Зато до чего ж остервенело я решал задачи! Иезуиты были правы – напряжение ума пересиливает либидо…
Матолимпиада длится с понедельника по среду, четыре часа с утра, две задачи в день. Вчера я заработал четырнадцать баллов – это максимум. Правда, первая задача считается легкой – для разгона, что ли? А вторая – так, средней тяжести.
Интересно, что Илье Захаревичу и Сашке Разборову как раз за «легкую» насчитали шесть баллов. А всего у них по тринадцать – нормально! Рудковский, вон, за вторую всего три балла выхватил. Золотой медали ему уже точно не видать, но за «серебро» стоит побороться…
Хорошо шли еще двое, как бы свои – маленький юркий вьетнамец Ле Ба Хань и кучерявый чех Ян Нековарж. Но они нам не противники, и даже не соперники – золотых медалей хватит на всех. Должно хватить…
Сегодня выпали простая задача и сложная. Ничего, справился. Пришлось, правда, поднапрячься. Можно было бы применить комбинаторную теорему о нулях, но Алон еще не доказал ее…
Отворив дверь в свою комнату, я незаметно сунул зажигалку в ящик стола – видать, прежний жилец оставил. А мой руммейт, Мишка Рудковский, усиленно штудировал Лемана – он напомнил мне правоверного, что выискивает на страницах Корана разгадки тайн бытия.
– Брось, Михайло, – скорбно посоветовал я. – Перед смертью не надышишься!
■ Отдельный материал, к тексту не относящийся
-- ==== Sys2Proof/Decode.lean ====
section
/-! DEFINITION. The decoder and the encoder (`spec/30_encoding.md`): the opcode table row by row as `spec/opcode_table.json` gives it, the operand fields of each format, a total decoder that rejects by name, and the encoder written from the same formats. -/

namespace Sys2Proof

/-! ## Field positions (R91 to R105) -/

/-- `rd = inst[11:7]` (R91). -/
def fieldRd (w : InstWord) : Reg := w.extractLsb' 7 5

/-- `rs1 = inst[19:15]` (R91). -/
def fieldRs1 (w : InstWord) : Reg := w.extractLsb' 15 5

/-- `rs2 = inst[24:20]` (R91). -/
def fieldRs2 (w : InstWord) : Reg := w.extractLsb' 20 5

/-- The I immediate `inst[31:20]` (R98); the CSR number stands in the same bits (R104). -/
def fieldImmI (w : InstWord) : BitVec 12 := w.extractLsb' 20 12

/-- The S immediate, bits 31 to 25 above bits 11 to 7 (R100). -/
def fieldImmS (w : InstWord) : BitVec 12 := w.extractLsb' 25 7 ++ w.extractLsb' 7 5

/-- The B offset: `inst[31]`, `inst[7]`, `inst[30:25]`, `inst[11:8]` and a zero (R101). -/
def fieldImmB (w : InstWord) : BitVec 13 :=
  w.extractLsb' 31 1 ++ w.extractLsb' 7 1 ++ w.extractLsb' 25 6 ++ w.extractLsb' 8 4 ++ 0#1

/-- The U immediate's field `inst[31:12]` (R103). -/
def fieldImmU (w : InstWord) : BitVec 20 := w.extractLsb' 12 20

/-- The J offset: `inst[31]`, `inst[19:12]`, `inst[20]`, `inst[30:21]` and a zero (R102). -/
def fieldImmJ (w : InstWord) : BitVec 21 :=
  w.extractLsb' 31 1 ++ w.extractLsb' 12 8 ++ w.extractLsb' 20 1 ++ w.extractLsb' 21 10 ++ 0#1

/-- The 6-bit shift amount `inst[25:20]` (R99). -/
def fieldShamt6 (w : InstWord) : BitVec 6 := w.extractLsb' 20 6

/-- The 5-bit shift amount `inst[24:20]` (R99). -/
def fieldShamt5 (w : InstWord) : BitVec 5 := w.extractLsb' 20 5

/-- `pred = inst[27:24]` (R105). -/
def fieldPred (w : InstWord) : BitVec 4 := w.extractLsb' 24 4

/-- `succ = inst[23:20]` (R105). -/
def fieldSucc (w : InstWord) : BitVec 4 := w.extractLsb' 20 4

/-! ## Formats: the operands an instruction of each format takes from its word (R92 to R95, R108) -/

def iType (op : Reg → Reg → BitVec 12 → Instr) (w : InstWord) : Instr := op (fieldRd w) (fieldRs1 w) (fieldImmI w)

def shift64Type (op : Reg → Reg → BitVec 6 → Instr) (w : InstWord) : Instr := op (fieldRd w) (fieldRs1 w) (fieldShamt6 w)

def shift32Type (op : Reg → Reg → BitVec 5 → Instr) (w : InstWord) : Instr := op (fieldRd w) (fieldRs1 w) (fieldShamt5 w)

def rType (op : Reg → Reg → Reg → Instr) (w : InstWord) : Instr := op (fieldRd w) (fieldRs1 w) (fieldRs2 w)

def sType (op : Reg → Reg → BitVec 12 → Instr) (w : InstWord) : Instr := op (fieldRs2 w) (fieldRs1 w) (fieldImmS w)

def bType (op : Reg → Reg → BitVec 13 → Instr) (w : InstWord) : Instr := op (fieldRs1 w) (fieldRs2 w) (fieldImmB w)

def uType (op : Reg → BitVec 20 → Instr) (w : InstWord) : Instr := op (fieldRd w) (fieldImmU w)

def jType (op : Reg → BitVec 21 → Instr) (w : InstWord) : Instr := op (fieldRd w) (fieldImmJ w)

def csrType (op : Reg → CsrNumber → Reg → Instr) (w : InstWord) : Instr := op (fieldRd w) (fieldImmI w) (fieldRs1 w)

/-- Bits 19 to 15 are the immediate `uimm` (R104; `90_conflicts.md` C2). -/
def csrImmType (op : Reg → CsrNumber → BitVec 5 → Instr) (w : InstWord) : Instr :=
  op (fieldRd w) (fieldImmI w) (fieldRs1 w)

def fenceType (op : BitVec 4 → BitVec 4 → Instr) (w : InstWord) : Instr := op (fieldPred w) (fieldSucc w)

def sfenceType (op : Reg → Reg → Instr) (w : InstWord) : Instr := op (fieldRs1 w) (fieldRs2 w)

/-! ## The opcode table -/

/-- One row of `opcode_table.json`: the row matches a word when `(w & mask) == match` (R110; the table's `match` is
`pattern` here), and `build` reads the operands of its format. -/
structure OpcodeRow where
  mnemonic : String
  pattern : InstWord
  mask : InstWord
  build : InstWord → Instr

/-- The rows of `40_word_arith.md`. -/
def wordArithRows : List OpcodeRow := [
  { mnemonic := "addiw", pattern := 0x0000001b#32, mask := 0x0000707f#32, build := iType .addiw },
  { mnemonic := "slliw", pattern := 0x0000101b#32, mask := 0xfe00707f#32, build := shift32Type .slliw },
  { mnemonic := "srliw", pattern := 0x0000501b#32, mask := 0xfe00707f#32, build := shift32Type .srliw },
  { mnemonic := "sraiw", pattern := 0x4000501b#32, mask := 0xfe00707f#32, build := shift32Type .sraiw },
  { mnemonic := "addw", pattern := 0x0000003b#32, mask := 0xfe00707f#32, build := rType .addw },
  { mnemonic := "subw", pattern := 0x4000003b#32, mask := 0xfe00707f#32, build := rType .subw },
  { mnemonic := "sllw", pattern := 0x0000103b#32, mask := 0xfe00707f#32, build := rType .sllw },
  { mnemonic := "srlw", pattern := 0x0000503b#32, mask := 0xfe00707f#32, build := rType .srlw },
  { mnemonic := "sraw", pattern := 0x4000503b#32, mask := 0xfe00707f#32, build := rType .sraw }]

/-- The rows of `41_load_store_64.md`. -/
def loadStore64Rows : List OpcodeRow := [
  { mnemonic := "lwu", pattern := 0x00006003#32, mask := 0x0000707f#32, build := iType .lwu },
  { mnemonic := "ld", pattern := 0x00003003#32, mask := 0x0000707f#32, build := iType .ld },
  { mnemonic := "sd", pattern := 0x00003023#32, mask := 0x0000707f#32, build := sType .sd }]

/-- The rows of `42_int_imm.md`. -/
def intImmRows : List OpcodeRow := [
  { mnemonic := "lui", pattern := 0x00000037#32, mask := 0x0000007f#32, build := uType .lui },
  { mnemonic := "auipc", pattern := 0x00000017#32, mask := 0x0000007f#32, build := uType .auipc },
  { mnemonic := "addi", pattern := 0x00000013#32, mask := 0x0000707f#32, build := iType .addi },
  { mnemonic := "slti", pattern := 0x00002013#32, mask := 0x0000707f#32, build := iType .slti },
  { mnemonic := "sltiu", pattern := 0x00003013#32, mask := 0x0000707f#32, build := iType .sltiu },
  { mnemonic := "xori", pattern := 0x00004013#32, mask := 0x0000707f#32, build := iType .xori },
  { mnemonic := "ori", pattern := 0x00006013#32, mask := 0x0000707f#32, build := iType .ori },
  { mnemonic := "andi", pattern := 0x00007013#32, mask := 0x0000707f#32, build := iType .andi },
  { mnemonic := "slli", pattern := 0x00001013#32, mask := 0xfc00707f#32, build := shift64Type .slli },
  { mnemonic := "srli", pattern := 0x00005013#32, mask := 0xfc00707f#32, build := shift64Type .srli },
  { mnemonic := "srai", pattern := 0x40005013#32, mask := 0xfc00707f#32, build := shift64Type .srai }]

/-- The rows of `43_int_reg.md`. -/
def intRegRows : List OpcodeRow := [
  { mnemonic := "add", pattern := 0x00000033#32, mask := 0xfe00707f#32, build := rType .add },
  { mnemonic := "sub", pattern := 0x40000033#32, mask := 0xfe00707f#32, build := rType .sub },
  { mnemonic := "sll", pattern := 0x00001033#32, mask := 0xfe00707f#32, build := rType .sll },
  { mnemonic := "slt", pattern := 0x00002033#32, mask := 0xfe00707f#32, build := rType .slt },
  { mnemonic := "sltu", pattern := 0x00003033#32, mask := 0xfe00707f#32, build := rType .sltu },
  { mnemonic := "xor", pattern := 0x00004033#32, mask := 0xfe00707f#32, build := rType .xor },
  { mnemonic := "srl", pattern := 0x00005033#32, mask := 0xfe00707f#32, build := rType .srl },
  { mnemonic := "sra", pattern := 0x40005033#32, mask := 0xfe00707f#32, build := rType .sra },
  { mnemonic := "or", pattern := 0x00006033#32, mask := 0xfe00707f#32, build := rType .or },
  { mnemonic := "and", pattern := 0x00007033#32, mask := 0xfe00707f#32, build := rType .and }]

/-- The rows of `44_fence.md`. -/
def fenceRows : List OpcodeRow := [
  { mnemonic := "fence", pattern := 0x0000000f#32, mask := 0xf00fffff#32, build := fenceType .fence },
  { mnemonic := "fence.i", pattern := 0x0000100f#32, mask := 0xffffffff#32, build := fun _ => .fenceI }]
– Ты прав… – уныло вздохнул Рудковский, нерешительно захлопывая сборник. – И так полночи не спал! А вчера… Помнишь, на экскурсии? Меня Серый в бок пихает: «Как тебе Тауэр?», а я вылупился на него: «Чиво-о?» Не видел ни фига, прикинь! Одни цифры на уме…
Дверь открылась без стука, и к нам заглянул Савин.
– А, вы здесь? – зайдя, он нервно-зябко потер руки. – Андрей, молодец! Четырнадцать баллов!
Руммейт замер, сжался весь, немотно глядя на Анатолия Павловича, и тот рассмеялся:
– Всё в порядке, Миша! Тринадцать у тебя!
– Уф-ф! – облегченно выдохнул Рудковский, разом веселея.
– Ну всё, отбились! – хлопнул в ладоши тренер. – Айда на ихний ланч! Сегодня в меню суп-пюре из зеленого горошка, картошка-фри и… – «Палыч» выхватил из кармана сложенный листок. – М-м… «Фиш энд чипс»!
– Рыба в кляре, – перевел я.
– А-а… Миша, хватит тюленить! Обед стынет!
Я первым покинул комнату. Шагал и тужился разбудить в себе восторг: «Ух, ты! Лондон! Блумсберри! Фиш энд чипс!»
Не получалось…
Тот же день, раньше
Москва, Курский вокзал
Фирменный поезд «Нева» прибыл на Курский вокзал в восьмом часу утра, однако свежесть ощущалась не слишком – июльское солнце палило вовсю, изгоняя малейший след ночной прохлады.
В купе они ехали втроем – Жозефина Ивановна и Софи заняли нижние полки, а Тома залезала на верхнюю. Ей это было в радость.
В истинное удовольствие!
«Взрослые» скучно бубнили о долгом пути к Севастополю, а девушка лишь улыбалась, бережно храня в себе счастливые приметы дороги. А сколько всего впереди!
Тула, Орел, Харьков! Крым! Море!
С трудом согнав блаженную улыбку с лица, Тома села, и обулась. Широковатые «походные» джинсы, сшитые Дюшей, были очень удобны – не мялись, и не сковывали движений. А в полукедах только и носиться – толстые подошвы будто сами подбрасывали длинные ноги, пуская в бег.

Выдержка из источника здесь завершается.